# Aurora Phantom Poll



## wolfman66 (Feb 18, 2006)

Who would be interested in getting this Phantom?


----------



## Auroranut (Jan 12, 2008)

This is the very first time I've seen pics of the parts Dan!! It's definitely different to the Action hobbies kit!!
It's a beaut!!:thumbsup::thumbsup::thumbsup:

Chris.


----------



## the Dabbler (Feb 17, 2005)

You'd think he'd learn to control that darned dog (wolf) by now instead of having him dragged around by the collar like that ??


----------



## mcdougall (Oct 28, 2007)

....and yet another Aurora Prototype that should be ressurrected :thumbsup:
Count me in!
Denis


----------



## MonsterModelMan (Dec 20, 2000)

I am definately in!!! 

MMM


----------



## Parts Pit Mike (Jan 3, 2001)

How much and how many will be made... including "Artists Proofs?"


----------



## Ignatz (Jun 20, 2000)

I'm in. Hope it happens.


----------



## wolfman66 (Feb 18, 2006)

Dont know if AL is a member here so he shot me this email when asked him about it.Now this letter came to me early this morning and sent out to him sometime Yesterday evening

Dan

Phil does not want to do it at the moment. If he changes his mind I will jump all over it.

Later
AL



-----Original Message-----
From: [email protected]
To: [email protected]
Sent: Sun, 3 May 2009 6:00 pm
Subject: aL


Al,I was wondering if can get enough people on board can we by any chance get a copy of that Lost Aurora Phantom kit?I have 6 so far that are Highly interested.Thanks Dan


----------



## DarthForge (Feb 5, 2009)

Already have the resin kit of it so would depend on price.


----------



## wolfman66 (Feb 18, 2006)

DarthForge said:


> Already have the resin kit of it so would depend on price.


You have is the Action Hobbies version that was taken from Dave Cockrums Drawing.This one in the pics is the actual sculpt that Lemon did for Aurora.


----------



## Cappy D (Jun 19, 2004)

I would absolutely be interested.

Cappy D


----------



## Marko (Jul 11, 2002)

If it gets the green light, count me in !!


----------



## Kitzillastein58 (Jan 27, 2009)

This is awesome, count me in as well! :thumbsup::thumbsup::thumbsup:

Kitz' :wave:


----------



## hedorah59 (Nov 24, 2008)

I would definitely be interested in one if this project goes ahead!


----------



## frankenstyrene (Oct 5, 2006)

About what scale is it?


----------



## mrmurph (Nov 21, 2007)

Ooooooooohhhhhhh! I like it!


----------



## MJB (Aug 3, 2001)

Just a small bump.
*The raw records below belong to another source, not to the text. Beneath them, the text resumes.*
-- ==== Sys2Proof/Machine/Operands.lean ====
section
/-! DEFINITION. Operand forms: registers, groups, widened literals and form M offsets (spec 04 R86-R103), and the two
ways a slot acts on the threads whose guard is true (R318). -/
namespace Sys2Proof.Machine

/-- The slot acts in each active thread on its own, in ascending home lane (R318). -/
def mapLanes (s : State) (f : Thread → Thread) : State :=
  s.cur.tids.foldl (fun s' tid => s'.setThread tid (f (s.thread tid))) s

/-- The slot acts in each active thread with the whole state, in ascending home lane. -/
def eachLane (s : State) (f : State → Nat → State) : State := s.cur.tids.foldl f s

/-- Registers of a width. -/
def wRegs : Width → Nat
  | .w32 => 1
  | .w64 => 2
/-- Bits of a width. -/
def wBits (w : Width) : Nat := 32 * wRegs w
/-- The width of an integer type. -/
def tyWidth : IntTy → Width
  | .i64 | .n64 => .w64
  | _ => .w32
/-- The type is signed. -/
def tySigned : IntTy → Bool
  | .i32 | .i64 | .i32s => true
  | _ => false
/-- The type saturates (R142). -/
def tySat : IntTy → Bool
  | .i32s | .n32s => true
  | _ => false

/-- A register operand of a width, as an unsigned number. -/
def rdW (t : Thread) (w : Width) (r : Reg) : Nat := t.group (wRegs w) r.toNat
/-- Writes a result of a width. -/
def wrW (t : Thread) (w : Width) (r : Reg) (v : Nat) : Thread := t.setGroup (wRegs w) r.toNat v

/-- sext(literal, 32) as 64 bits (R103). -/
def litSext (l : DWord) : Nat := lowBits (sextNat l.toNat 32) 64

/-- The B operand of a width, or the literal widened to it (R103). -/
def rdB (c : Issue) (t : Thread) (w : Width) (b : Reg) : Nat :=
  match c.lit with
  | none => rdW t w b
  | some l =>
    match w with
    | .w32 => l.toNat % 2 ^ 32
    | .w64 => if c.lit64 then l.toNat else litSext l

/-- An F64 B operand: a 32-bit literal is an F32 value converted exactly (R103). -/
def rdBD (c : Issue) (t : Thread) (b : Reg) : Nat :=
  match c.lit with
  | none => t.group 2 b.toNat
  | some l => if c.lit64 then l.toNat else F64.round .rne (F32.value (l.toNat % 2 ^ 32))

/-- The byte offset of a form M instruction: IMM7 in its unit, or the literal (R100, R103). -/
def offM (c : Issue) (imm : BitVec 7) (unit : Nat) : Int :=
  match c.lit with
  | none => imm.toInt * unit
  | some l => if c.lit64 then l.toInt else sextNat l.toNat 32

/-- A global address: (a + off) mod 2^64. -/
def gAddr (c : Issue) (t : Thread) (a : Reg) (imm : BitVec 7) (unit : Nat) : Nat :=
  lowBits ((t.group 2 a.toNat : Int) + offM c imm unit) 64

/-- A scratchpad address: (va + off) mod 2^32. -/
def sAddr (c : Issue) (t : Thread) (a : Reg) (imm : BitVec 7) (unit : Nat) : Nat :=
  lowBits (((t.reg a.toNat).toNat : Int) + offM c imm unit) 32

/-- Bytes of an access size. -/
def szBytes : MSize → Nat
  | .b8 => 1
  | .b16 => 2
  | .b32 => 4
  | .b64 => 8
  | .b128 => 16
def feBytes : FeSize → Nat
  | .b32 => 4
  | .b64 => 8
  | .b128 => 16
def ldsBytes : LdsKind → Nat
  | .n8 | .i8 => 1
  | .n16 | .i16 => 2
  | .b32 => 4
  | .b64 => 8
  | .b128 => 16

/-- Registers that hold an access of n bytes. -/
def regsFor (n : Nat) : Nat := (n + 3) / 4

/-- The launch and team of the pass being executed. -/
def curLaunch (s : State) : Option Launch := (s.pass s.curPass).bind fun p => s.launch p.launch
/-- The block of the pass is a GANG block. -/
def curGang (s : State) : Bool := ((s.pass s.curPass).map (·.gang)).getD false

/-- A format slot of the pass's launch that SLOTS allows (R69, R102). -/
def fmtSlot (s : State) (f : Nat) : Option (BitVec 128) :=
  match curLaunch s with
  | none => none
  | some l => if l.slots / 2 ^ f % 2 = 1 then some (l.fslot f) else none

end Sys2Proof.Machine
end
I was one of the few who were able to send in a money order a year or so ago when the chance to own a copy of the Phantom was made available. I think they were asking too high a price that everyone wasn't able to get in on it and it fell through. Maybe if that person wouldn't try to get the money he paid for the test shot back at one swoop, everyone would be happy. Just my opinion.


----------



## phrankenstign (Nov 29, 1999)

It's been awhile since I saw the movie, but I remember Chaney wearing a cape. I don't remember the tights...............nor the dog. It's a rather exciting kit though. I like it!


----------



## Auroranut (Jan 12, 2008)

We have 8 guys who will commit at the original price if Phil changes his mind. The kit isn't cheap but please bear in mind it's a 2 figure kit (Phantom and Devil), it's got heaps of parts for a resin kit and requires complicated molds, and it'll be extremely limited! There'd probably be only 25 kits worldwide.....

Chris.:wave:


----------



## falcondesigns (Oct 30, 2002)

for 25 pieces it's not worth doing..........I sold my resin kit and I paid $65.00 for it at the last Mad Model Party.


----------



## Auroranut (Jan 12, 2008)

falcondesigns said:


> for 25 pieces it's not worth doing..........I sold my resin kit and I paid $65.00 for it at the last Mad Model Party.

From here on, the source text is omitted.